Fiji opposition parties agree to form government, ending Bainimarama’s 16-year rule
2022.12.20
Wellington
Three Fijian opposition parties said Tuesday they had agreed to form a coalition government, ending the 16-year rule of Prime Minister Frank Bainimarama, who came to power in a 2006 coup.
Sitiveni Rabuka, also a former coup leader and head of the largest party in the coalition, is set to be Fiji’s next prime minister.
At a press conference, Rabuka congratulated Fijians for voting for change and thanked Bainimarama and his cabinet for their service to Fiji.
“It’s never easy to run a government,” he said. “I hope they will accept the result.”
There was no immediate comment from Bainimarama or his Fiji First Party.
None of the three highest polling political parties won an outright majority in Fiji’s Dec. 14 election, which made the Christian and indigenous Social Democratic Liberal Party, with its 5.1% share of the vote, the election kingmaker.
Outside the headquarters of Rabuka’s People’s Alliance Party in Fiji’s capital Suva, people whooped and cheered after hearing the coalition government news, video posted online showed.
Fiji has had four coups since independence in 1970, partly a legacy of British colonial policies that restricted the economic activities of indigenous Fijians while bringing tens of thousands of indentured laborers from India in the late 19th century and early 20th century.

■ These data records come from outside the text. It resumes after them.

-- ==== Sys2Proof/Certificates/Slice0/Obligations.lean ====
section
/-! DEFINITION. The statements about the part, for the provers. Each docstring names the rules of the manual it comes
from and, where a clause rests on a choice of the model, the log entry. -/

open Sys2Proof Sys2Proof.Machine

/-! ## The queue and the port -/

/-- A step runs the command at the front of the queue on the state with the queue's rest; on an empty queue the part
idles (the model's queue: log entries 1 and 2). -/
def Obligations.StepTakesFrontCommand : Prop :=
  ∀ s : State,
    (s.pending = [] → step s = .next s) ∧
    ∀ (c : Instr) (rest : List Instr), s.pending = c :: rest → step s = exec c { s with pending := rest }

/-- Decoding the frame of a well-formed server command gives the command back (R178, R184, R186). -/
def Obligations.CommandFrameRoundTrip : Prop :=
  ∀ (c : Instr) (bytes : List Byte),
    c.wellFormed = true → encodeFrame c = some bytes → judgeFrame bytes = .command c

/-- COMMAND_WRITE of a well-formed command's frame in IDLE makes the port EXECUTING with that command and changes
nothing else; the owner's event that follows answers what the command's own row answers in IDLE (R177, R178; log
entry 6). -/
def Obligations.WrittenCommandReachesOwner : Prop :=
  ∀ (c : Instr) (bytes : List Byte) (s : State),
    c.wellFormed = true → encodeFrame c = some bytes → s.port.state = .idle →
    exec (.commandWrite bytes) s = .next { s with port := { s.port with state := .executing c false } } ∧
    exec c { s with port := { s.port with state := .executing c false } } = exec c s

/-- A frame of at least five bytes that fails the judgement of R178 is answered with the code and tag received and no
payload: BAD_FRAME for a bad check or a wrong number of bytes, then BAD_COMMAND for a code that names no command,
then BAD_FRAME for a payload length that is not that of the command's form. The three free values drawn are the
model's (log entry 12). -/
def Obligations.FailedFrameAnsweredAtOnce : Prop :=
  ∀ (s : State) (code tag high low : Byte) (rest : List Byte), s.port.state = .idle →
    let len := high.toNat * 256 + low.toNat
    let good := rest.length = len + 2 ∧ rest.drop len = crcBytes (code :: tag :: high :: low :: rest.take len)
    let rejected := fun st : Status =>
      exec (.commandWrite (165 :: code :: tag :: high :: low :: rest)) s =
        .next { s.respond code tag st [] with freeDraws := s.freeDraws + 3 }
    (¬ good → rejected .badFrame) ∧
    (good →
      (code.toNat ∉ [1, 2, 16, 17, 18, 19, 32, 33, 34, 48, 49, 50, 51, 52, 53, 64, 65, 66, 80, 81, 82, 83, 84, 85, 96,
        97, 98, 99, 112, 113, 114, 115, 128, 129, 130] → rejected .badCommand) ∧
      (∀ p ∈ [(1, 4), (2, 0), (16, 0), (17, 2), (18, 1), (19, 0), (33, 2), (48, 34), (49, 33), (50, 6), (51, 34), (52, 4),
          (53, 4), (64, 6), (65, 8), (66, 14), (80, 4), (81, 17), (82, 6), (83, 3), (84, 1), (85, 4), (96, 11), (97, 14),
          (98, 4), (99, 4), (112, 4), (113, 1), (114, 5), (115, 2), (128, 3), (129, 18), (130, 0)],
        code.toNat = p.1 → len ≠ p.2 → rejected .badFrame) ∧
      (code = 32 → (len ≠ 38 ∨ rest.head? ≠ some 0) → (len ≠ 3 ∨ rest.head? ≠ some 1) → rejected .badFrame) ∧
      (code = 34 → (len ≠ 3 ∨ (rest.head? ≠ some 0 ∧ rest.head? ≠ some 1 ∧ rest.head? ≠ some 2)) → rejected .badFrame))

The first two coups in 1987 were led by Rabuka, an indigenous Fijian nationalist, and highlighted the divisions that had developed in Fiji over decades.
The coups followed the election defeat of a predominantly indigenous Fijian political party and are remembered as a retributive and traumatic period by many Indian Fijians.
Fiji First’s share of the vote in last week’s election slumped to 42.6% from 50% in 2018. People’s Alliance secured 35.8% and the National Federation Party allied with it got 8.9%.
Bainimarama abolished a race-based voting system following his 2006 coup and Fiji First has commanded support from indigenous and Indian Fijians.
Recently the party’s popularity has been challenged by the economic fallout of COVID-19 in tourism-reliant Fiji, high inflation and aggressive legal tactics against opposition parties.